We are given a file with 10,000 lines, each of which is a new piece of data encrypted with a substitution cipher with a different key. One of these lines is the flag, and the rest are just random characters.

To filter the rubbish out from the flag, we can use frequency analysis – as a substitution cipher will not change the frequency of characters.

Ideally, we do not want to be comparing the character frequency distributions by hand. As such, we will want some way to rank each line in terms of their likelihood of being encrypted English – i.e. some way to compare the frequency of English characters to the frequency of characters in each line. While there are numerous ways to do this, as the mathematician I am, I opted to compute the Kullback–Leibler divergence for each line. This quantity is essentially a measure of the difference between two distributions and is given by the equation

$$D_{KL}(P||Q) = -\sum_{x} P(x) \log \left(\frac{Q(x)}{P(x)}\right)$$,

where $P$ and $Q$ are the probability distributions of interest. Hence, if we calculate the probability of each character occurring on each line and apply this formula along with the expected character frequency for English, we should see that the flag has the lowest divergence as it is the only data that is English. The following script does just that;

from collections import Counter
from math import log
import re

def getProbDist(s):
    n = len(s)
    freq = Counter(s)
    prob = [i/n for i in freq.values()]
    prob = sorted(prob, reverse=True)

    return prob

def KLD(P,Q):
    div = 0
    for i in range(min(len(P), len(Q))):
        div -= P[i] * log(Q[i] / P[i])

    return div

def main():
    # ==== Generating Probability Distribution From Sample Text ======
    with open('englishSample.txt') as f:
        englishSample = f.read().lower()

    # Stripping all but a-z characters
    englishSample = re.sub(r'[\[]|[^[a-z]]*', r'', englishSample)
    targetDist = getProbDist(englishSample)

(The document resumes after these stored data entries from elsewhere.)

-- ==== Sys2Proof/Machine/IllegalCmd.lean ====
section
/-! DEFINITION. The illegal commands of CMD mode (spec/41_command_dispatch.md R103): each is rejected, whatever its fields:
`appCommand <- 0; invalidCommand <- 1`, no other register, no tail. One definition per number. -/

namespace Sys2Proof.Machine

def execCmd1 (s : State) : Result := .next (dispatchRejected s)
def execCmd2 (s : State) : Result := .next (dispatchRejected s)
def execCmd3 (s : State) : Result := .next (dispatchRejected s)
def execCmd4 (s : State) : Result := .next (dispatchRejected s)
def execCmd5 (s : State) : Result := .next (dispatchRejected s)
def execCmd6 (s : State) : Result := .next (dispatchRejected s)
def execCmd7 (s : State) : Result := .next (dispatchRejected s)
def execCmd9 (s : State) : Result := .next (dispatchRejected s)
def execCmd10 (s : State) : Result := .next (dispatchRejected s)
def execCmd11 (s : State) : Result := .next (dispatchRejected s)
def execCmd12 (s : State) : Result := .next (dispatchRejected s)
def execCmd13 (s : State) : Result := .next (dispatchRejected s)
def execCmd14 (s : State) : Result := .next (dispatchRejected s)
def execCmd15 (s : State) : Result := .next (dispatchRejected s)
def execCmd18 (s : State) : Result := .next (dispatchRejected s)
def execCmd19 (s : State) : Result := .next (dispatchRejected s)
def execCmd20 (s : State) : Result := .next (dispatchRejected s)
def execCmd21 (s : State) : Result := .next (dispatchRejected s)
def execCmd22 (s : State) : Result := .next (dispatchRejected s)
def execCmd23 (s : State) : Result := .next (dispatchRejected s)
def execCmd24 (s : State) : Result := .next (dispatchRejected s)
def execCmd25 (s : State) : Result := .next (dispatchRejected s)
def execCmd26 (s : State) : Result := .next (dispatchRejected s)
def execCmd27 (s : State) : Result := .next (dispatchRejected s)
def execCmd28 (s : State) : Result := .next (dispatchRejected s)
def execCmd29 (s : State) : Result := .next (dispatchRejected s)
def execCmd30 (s : State) : Result := .next (dispatchRejected s)
def execCmd31 (s : State) : Result := .next (dispatchRejected s)
def execCmd32 (s : State) : Result := .next (dispatchRejected s)
def execCmd33 (s : State) : Result := .next (dispatchRejected s)
def execCmd34 (s : State) : Result := .next (dispatchRejected s)
def execCmd35 (s : State) : Result := .next (dispatchRejected s)
def execCmd36 (s : State) : Result := .next (dispatchRejected s)
def execCmd37 (s : State) : Result := .next (dispatchRejected s)
def execCmd38 (s : State) : Result := .next (dispatchRejected s)
def execCmd39 (s : State) : Result := .next (dispatchRejected s)
def execCmd40 (s : State) : Result := .next (dispatchRejected s)
def execCmd41 (s : State) : Result := .next (dispatchRejected s)
def execCmd42 (s : State) : Result := .next (dispatchRejected s)
def execCmd43 (s : State) : Result := .next (dispatchRejected s)
def execCmd44 (s : State) : Result := .next (dispatchRejected s)
def execCmd45 (s : State) : Result := .next (dispatchRejected s)
def execCmd46 (s : State) : Result := .next (dispatchRejected s)
def execCmd47 (s : State) : Result := .next (dispatchRejected s)
def execCmd48 (s : State) : Result := .next (dispatchRejected s)
def execCmd49 (s : State) : Result := .next (dispatchRejected s)
def execCmd50 (s : State) : Result := .next (dispatchRejected s)
def execCmd51 (s : State) : Result := .next (dispatchRejected s)
def execCmd52 (s : State) : Result := .next (dispatchRejected s)
def execCmd53 (s : State) : Result := .next (dispatchRejected s)
def execCmd54 (s : State) : Result := .next (dispatchRejected s)
def execCmd56 (s : State) : Result := .next (dispatchRejected s)
def execCmd57 (s : State) : Result := .next (dispatchRejected s)
def execCmd59 (s : State) : Result := .next (dispatchRejected s)
def execCmd60 (s : State) : Result := .next (dispatchRejected s)
def execCmd61 (s : State) : Result := .next (dispatchRejected s)
def execCmd62 (s : State) : Result := .next (dispatchRejected s)
def execCmd63 (s : State) : Result := .next (dispatchRejected s)

end Sys2Proof.Machine
end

    # Calculating Kullback–Leibler Divergence for each encrypted line
    rankings = {}

    with open('encrypted.txt') as f:
        for line in f:
            line = line.strip()
            dist = getProbDist(line)
            div = KLD(targetDist, dist)
            rankings[line] = div

    # Printing the most likely English string encrypted
    rankings = dict(sorted(rankings.items(), key=lambda item: item[1]))
    print(list(rankings.keys())[0])


if __name__ == "__main__":
    main()

Running this we find the most likely encrypted English string to be

tgetrprgrpzvpttgtnkorpehkrzjfkdgkvnbyvyhbtptyvsikfkpttzmkjphhkfnzvrkvrrzpvnfkytkrikhkvxrizjrikjhyxpvhpvkyfyhxkefyriknybhkbiymphrzvrikzfkmvymksyjrkfrikmyrikmyrpnpyvtyfrigfnybhkbyvsqphhpymfzqyviymphrzvtryrktriyrkukfbtdgyfkmyrfplzukfynzmmgryrpukfpvxtgniytrikfkyhzfnzmohklvgmekftzfrikpvrkxkfttyrptjpktprtzqvniyfynrkfptrpnkdgyrpzv

Decrypting this using an online tool gives us

substitutionissusceptibletofrequencyanalysisandhereissomefillercontenttoincreasethelengthoftheflaginlinearalgebrathecayleyhamiltontheoremnamedafterthemathematiciansarthurcayleyandwilliamrowanhamiltonstatesthateverysquarematrikoveracommutativeringsuchastherealorcompleknumbersortheintegerssatisfiesitsowncharacteristicequation

Which is indeed English text and the flag for the challenge.